Influence of Hydrogen and Oxygen on the Structure and Properties of Sputtered Magnesium Zirconium Oxynitride Thin Films

Nitride materials with mixed ionic and covalent bonding character and resulting good charge transport properties are attractive for optoelectronic devices. Recently, Mg-based ternary nitride materials were found to have large dielectric constants and high absorption coefficients with bandgaps appropriate for photovoltaic applications. However, their degenerate carrier concentrations still hinder their possible applications in solar cells and related optoelectronic devices. Therefore, further understanding and engineering of the parameters controlling the material properties of these ternary nitrides is highly desirable.
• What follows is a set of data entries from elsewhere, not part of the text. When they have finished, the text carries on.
/-- The tick of a batch after a message is published adopts it (R122). -/
theorem batchTick_adopts {n : Nat} {s : State} {bits : List Bool} (hb : s.bound = true) (hn : n < s.frame)
    (hp : s.pending = some bits) : ∃ t, batchTick n s = .next t ∧ t.buf = bits ∧ t.pending = none := by
  refine ⟨_, batchTick_of_next (tickStep_completes _ hb hn (emptyAt_of_pending hp)), ?_⟩
  rw [tick_of_pending n hp]
  exact ⟨rfl, rfl⟩

theorem step_of_batch {s : State} {n : Nat} {rest : List Turn} (hf : s.fault = none) (hb : s.batch = some n)
    (ht : s.turns = .host :: rest) : step s = batchTick n { s with turns := rest, issuer := .host } := by
  rw [step_of_host hf ht, hostTurn_of_batch (by exact hb)]

theorem setdata_wellFormed {p : Params} {bits : List Bool} (hl : bits.length ≤ p.maxBits) :
    (Instr.setdata bits).wellFormed = true :=
  decide_eq_true (hl.trans_lt (Params.maxBits_lt p))

/-- Settles O35: the Host's turn is a tick of its batch, the Writer's is its command, which is no `PROCESS`. -/
theorem writerBetweenTicks : Obligations.WriterBetweenTicks := by
  intro s n rest hf hb hn
  refine ⟨fun t ht h => ?_, fun words queue i ht hq hd hi => ?_, fun bits queue more hbound hl ht hq => ?_⟩
  · rw [step_of_batch hf hb ht] at h
    obtain ⟨hqueue, -, hbatch, htick⟩ := batchTick_interface h
    exact ⟨hqueue, hbatch, htick⟩
  · have hstep := stepRunsDecodedCommand.2 s words queue rest i hf ht hq hd hi
    refine ⟨hstep, fun t h => ?_⟩
    have hint := exec_sameInterface (ne_process_of_needsFrame hi) (hstep.symm.trans h)
    exact ⟨hint.batch.trans hb, hint.frame, hint.hostQueue⟩
  · have hd : decode (encode (.setdata bits)) = .ok (.setdata bits, []) :=
      (decode_and_encode (setdata_wellFormed hl) rfl).1
    have hstep := stepRunsDecodedCommand.2 s _ queue _ _ hf ht hq hd rfl
    rw [exec_setdata_completes (by exact hf) (by exact hl)] at hstep
    obtain ⟨u, hu, hbuf, hpending⟩ := batchTick_adopts (n := n) (bits := bits)
      (s := { ((({ s with turns := .host :: more, writerQueue := queue, issuer := .writer } : State).growFor
        bits).publish bits) with turns := more, issuer := .host }) (by simpa using hbound) (by simpa using hn) rfl
    exact ⟨_, u, hstep, (step_of_batch (by simpa using hf) (by simpa using hb) (by simp)).trans hu, by simpa using hb,
      hbuf, hpending⟩

/-! ### A batch stays in its frame (42_process.md R120) -/

/-- The next index of a batch in progress is below its frame count. -/
def State.BatchInFrame (s : State) : Prop := ∀ n, s.batch = some n → n < s.frame

theorem batchInFrame_of_none {s : State} (h : s.batch = none) : s.BatchInFrame := by
  simp [State.BatchInFrame, h]

theorem batchTick_batchInFrame {n : Nat} {s t : State} (h : batchTick n s = .next t) : t.BatchInFrame := by
  obtain ⟨-, hframe, hbatch, -⟩ := batchTick_interface h
  intro m hm
  rw [hbatch] at hm
  split at hm
  · next hlt =>
    cases hm
    rwa [hframe]
  · cases hm

theorem exec_batchInFrame {i : Instr} {s t : State} (hs : s.BatchInFrame) (h : exec i s = .next t) :
    t.BatchInFrame := by
  by_cases hi : i = .process
  · subst hi
    obtain ⟨hf, ⟨-, rfl⟩ | ⟨hN, -⟩⟩ := execProcess_eq_next h
    · exact hs
    · rw [exec_process_of_frame_pos hf hN] at h
      exact batchTick_batchInFrame h
  · have hint := exec_sameInterface hi h
    unfold State.BatchInFrame
    rwa [hint.batch, hint.frame]

theorem step_batchInFrame {s t : State} (hs : s.BatchInFrame) (h : step s = .next t) : t.BatchInFrame := by
  rcases step_eq_next h with ⟨rest, -, rfl⟩ | ⟨-, ⟨-, rfl⟩ | ⟨rest, -, rfl⟩ | ⟨rest, n, -, -, hb⟩
    | ⟨rest, c, queue, i, -, hb, -, -, he⟩ | ⟨rest, ws, queue, i, -, -, -, -, he⟩⟩
  · exact batchInFrame_of_none rfl
  · exact hs
  · exact hs
  · exact batchTick_batchInFrame hb
  · exact exec_batchInFrame (batchInFrame_of_none (by exact hb)) he
  · exact exec_batchInFrame (by exact hs) he

theorem batchTick_cause_ne_frameOutOfRange {n : Nat} {s a : State} {c : Raised} (hn : n < s.frame)
    (h : batchTick n s = .fault (.raised c a)) : c.cause ≠ .frameOutOfRange := by
  have hraise {r : Raised} (e : tickStep Instr.process.header n s.frame s = raise r s) : r = c :=
    (raise_eq_raised ((batchTick_of_raise e).symm.trans h)).1
  rcases tickStep_cases Instr.process.header n s.frame s with ⟨-, e⟩ | ⟨-, hle, -⟩ | ⟨-, -, -, e⟩ | ⟨-, -, -, e⟩
  · rw [← hraise e]; nofun
  · omega
  · rw [← hraise e]; nofun
  · rw [batchTick_of_next e] at h; cases h

/-- Settles O36: a batch goes on only with an index in its frame, and begins only where its frame holds index 0. -/
theorem batchStaysInFrame : Obligations.BatchStaysInFrame := by
  refine ⟨fun s t hs h => step_batchInFrame hs h, fun s n rest c a hs hb ht h => ?_, fun s c a h => ?_⟩
  · have hf : s.fault = none := by
      by_contra hf
      rw [step_of_faulted hf (by simp [ht])] at h
      cases h
    rw [step_of_batch hf hb ht] at h
    exact batchTick_cause_ne_frameOutOfRange (by exact hs n hb) h
  · have hf : s.fault = none := (whenRunning_eq_raised h).1
    obtain hN | hN := Nat.eq_zero_or_pos s.frame
    · rw [exec_process_of_frame_zero hf hN] at h
      cases h
    · rw [exec_process_of_frame_pos hf hN] at h
      exact batchTick_cause_ne_frameOutOfRange hN h

/-! ### A `PROCESS` is its ticks (42_process.md R121, log 5, 6) -/

/-- `s` with the command interface as it is in a `PROCESS` of the Host in a context of `N` sub-frames, `batch` being
what is left of it. -/
def State.inProcess (s : State) (queue : List HostCommand) (turns : List Turn) (N : Nat) (batch : Option Nat) :
    State :=
  { s with hostQueue := queue, turns := turns, issuer := .host, frame := N, batch := batch }

section
variable (s : State) (queue : List HostCommand) (turns : List Turn) (N : Nat) (batch : Option Nat)

theorem configureDirection_inProcess :
    (s.inProcess queue turns N batch).configureDirection = s.configureDirection.inProcess queue turns N batch := by
  simp only [configureDirection_eq]
  rfl

theorem adopt_inProcess : (s.inProcess queue turns N batch).adopt = s.adopt.inProcess queue turns N batch := by
  cases hp : s.pending with
  | none => rw [adopt_of_none hp, adopt_of_none (by exact hp)]
  | some bits =>
    rw [adopt_of_some hp, adopt_of_some (bits := bits) (by exact hp)]
    rfl

theorem protocolAction_inProcess (n : Nat) :
    (s.inProcess queue turns N batch).protocolAction n = (s.protocolAction n).inProcess queue turns N batch := by
  unfold State.protocolAction
  cases hs : s.state with
  | idle => simp [State.inProcess, hs]
  | start => simp [State.inProcess, hs, State.startAction, State.emit, State.inactiveLevel]
  | transmitting =>
    cases hv : s.buf[s.cursor.toNat]? <;>
      simp [State.inProcess, hs, State.transmitAction, State.bufRead, hv, State.shiftBit, State.emit]
  | stop => simp [State.inProcess, hs, State.stopAction, State.emit, State.activeLevel]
Here we report that the structural, optical and electrical properties of magnesium zirconium oxynitride (MZNO) thin films synthesized by combinatorial sputtering with a wide range of cation compositions can be affected by incorporation of oxygen and hydrogen. Excess oxygen improved the crystallinity of MZNO thin films whereas hydrogen attracted oxygen and formed Mg-rich oxide layers at the grain boundaries which in turn reduced the conductivity. On the other hand, optical properties are more sensitive to the composition-both cation and anion ratios-rather than the presence of hydrogen. Compared to cation-stoichiometric MZNO (10¹⁹-10²⁰ cm^-3), substantial reduction of carrier concentration down to ∼10¹⁴ cm^-3 was achieved under Mg-rich conditions by supplying hydrogen during growth. Photoluminescence measurements showed that the films prepared with hydrogen were optoelectronically active. Overall, this study demonstrates that the material properties of MZN thin films can be significantly influenced by incorporation of oxygen and hydrogen.